50 years of PONG – The TV becomes a toy.

The year 2022 is the year of home computer anniversaries: As already reported, ATARI will be 50 years old, the C64 was presented to the public 40 years ago (1982). At the same time the Sinclair ZX Spectrum saw the light of day in England in the same year and the video game system Vectrex also celebrates its 40th anniversary in 2022.

However, one anniversary should certainly not be forgotten, namely the first commercial video game ever, which was released in 1972 by the American television manufacturer Magnavox together with the first home video game console Odyssey and which we know today under the name Pong.

Many actually associate Pong with Atari’s beginnings, when the young company set up the first slot machine in an arcade in California and, according to legend, the machine failed because the coin storage overflowed.

Pong clone on my Universum Color Multi Game Console

The actual inventor of Pong, however, is someone different: Ralph Baer developed a prototype of a ping-pong game similar to table tennis for the commercial television set as early as 1967. He called his game console “Brown Box”, because of its wooden look. He developed the device entirely on diode-transistor logic with inexpensive discrete components to make the eventual final product inexpensive and affordable for the average household budget.

Ralph Baer was born in Germany in 1922 and grew up in Pirmasens until the age of 16, when he and his parents were forced to emigrate to the United States in 1938 because of their Jewish ancestry. There he worked for a military supply company from 1955. Later, he had the idea that there had to be something else to do with the many TV sets in households than just watch TV. So he developed a device that made it possible for the first time to interact with the TV. This resulted in the principle of a game console with two controllers, where two players could compete against each other in a ping-pong game. The game principle was based on “Tennis for two”, which had already been developed for an analog computer in 1958 and used an oscilloscope as a screen. Ralph Baer’s game consisted only of two larger squares that served as rackets, a smaller square as the ball, and a vertical line in the middle of the screen as the net.
The controller could be used to move the paddle horizontally and vertically by turning two knobs with potentiometers. Furthermore, there was a third knob that could change the spin of the ball and a reset button. Baer developed the console to product maturity together with the television manufacturer Magnavox. Finally, in 1972, the game console called Odyssey was launched. In addition to the table tennis game, the console contained 11 other games based on the same principle, which could be changed using so-called wire bridge cards (the forerunners of the later game modules). Furthermore, there was already a light gun with which a so-called clay pigeon shooting could be played.

Nolan Bushnell, the founder of Atari, was also present at one of the first presentations of the game console. He was so enthusiastic about the game idea that he copied the table tennis game and implemented it as PONG for his first arcade game machine.

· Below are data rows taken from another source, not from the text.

-- ==== Sys2Proof/WellFormed.lean ====
section
/-! DEFINITION. Which terms of `Instr` the spec's syntax admits. -/

namespace Sys2Proof

/-- Whether an operation select and its must-be-zero fields make `cmd` one of the assigned words of R63, written from the
rule's list of reserved words: unassigned `op`, `ws = 3`, a nonzero must-be-zero field. -/
def assignedCommand (cmd : Byte) : Bool :=
  let op := (cmd.extractLsb' 4 4).toNat
  let ws := (cmd.extractLsb' 2 2).toNat
  let adv := cmd.getLsbD 1
  let zero := !cmd.getLsbD 0
  zero && (([1, 2, 3, 4, 5, 8, 9, 15].contains op && ws == 0 && !adv)
    || (op == 6 && ws != 3 && !adv)
    || (op == 7 && ws != 3))

/-- A triple of `PKT_FROM_FIELDS` has a legal bit-width (R117). -/
def FieldArg.wf (f : FieldArg) : Bool := Config.fieldWidths.contains f.width

/-- Well-formed syntax: an ignored byte is no start marker (R53), a reserved word is not assigned (R63), and the widths of
`PKT_FROM_FIELDS` are legal (R117). Every other operand is bounded by its type. -/
def Instr.wf (i : Instr) : Bool :=
  match i with
  | .startIgnored b => b != Config.startShort && b != Config.startLong
  | .reserved cmd => !assignedCommand cmd
  | .pktFromFields _ fields => fields.all FieldArg.wf
  | .startShort | .startLong | .terminator | .decReset | .decByte _ | .crc16 _ | .pktEmpty _ | .pktFromBytes _ _
  | .append8 _ _ _ | .append16 _ _ _ | .append32 _ _ _ | .read8 _ _ _ | .read16 _ _ _ | .read32 _ _ _
  | .remaining _ | .serialize _ | .reset | .decFeed _ => true

/-- The decoder phases in which a wire row of the table is read from its byte: a start row in phase 0, the terminator in
phase 6 (R53, R56). Every other instruction is read in any phase. -/
def Instr.readIn (i : Instr) (ph : Phase) : Bool :=
  match i with
  | .startShort | .startLong | .startIgnored _ => ph == .start
  | .terminator => ph == .terminate
  | .decReset | .decByte _ | .crc16 _ | .pktEmpty _ | .pktFromBytes _ _
  | .append8 _ _ _ | .append16 _ _ _ | .append32 _ _ _ | .read8 _ _ _ | .read16 _ _ _ | .read32 _ _ _
  | .remaining _ | .serialize _ | .reset | .decFeed _ | .pktFromFields _ _ | .reserved _ => true

end Sys2Proof
end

This also led to a patent dispute between Magnavox and Atari because of the later Atari Home-Pong video game console, at the end of which a settlement was reached.

Universum Color Multi Spiel 4106 auf Basis des AY-3-8500 IC

The Magnavox Odyssey was sold in Germany under license by ITT Schaub Lorenz. So Pong is also the first worldwide known telegame. Later, many replicas flooded the market, which were then already developed on IC basis. In my collection I have a Universum Multi-Game Color 4106 from the former mail order company Quelle in Fürth with an IC AY-3-8500 from General Instrument Corporation, which was produced from 1976 on and contained 5 Pong games and two shooting games. This chip was also used in many other clones. Thus, by the end of the 1970s, many video game consoles had already moved into living rooms at home.

Starting in 1977, Germany even had its own TV game show based on Pong, appropriately named “Telespiele”, which was broadcast by Südwestrundfunk (SWR). The implementation was made very funny, because the viewers in the hall had to use their voices to move the paddles while playing Pong. The presenter was the young and then still largely unknown Thomas Gottschalk, who later took off with his own music talk show “Na sowas” and finally achieved cult status as a TV entertainer with “Wetten dass …”.

However, the boom of Pong did not last long, because the game principle was very trivial. Atari quickly felt this in the strongly decreasing sales in the arcades. In the meantime, however, Atari employee Steve Jobs was commissioned to develop a new game. He was assisted by his friend Steve Wozniak, who was a much more talented programmer. The result was the game Breakout. Basically a one-player Pong, where you had to shoot a wall of colored stones with your paddle and a ball. The next arcade classic was born.

Nolan Bushnell of Atari best recognized the potential of home video games. The successor to the home pong console then became the now legendary Atari VCS 2600 with color graphics, sound and interchangeable modules. With the game Space Invaders, the boom of consoles really started at the end of the 1970s and founded today’s billion-dollar games market in the following 30 years.

Ralph Baer played a significant role in this with his idea of using the TV at home for video games. By the way, he later developed another legendary game idea: SIMON by Milton Bradley (MB), was a memory and skill game in which you had to replay an ever-lengthening sequence of four colors and sounds.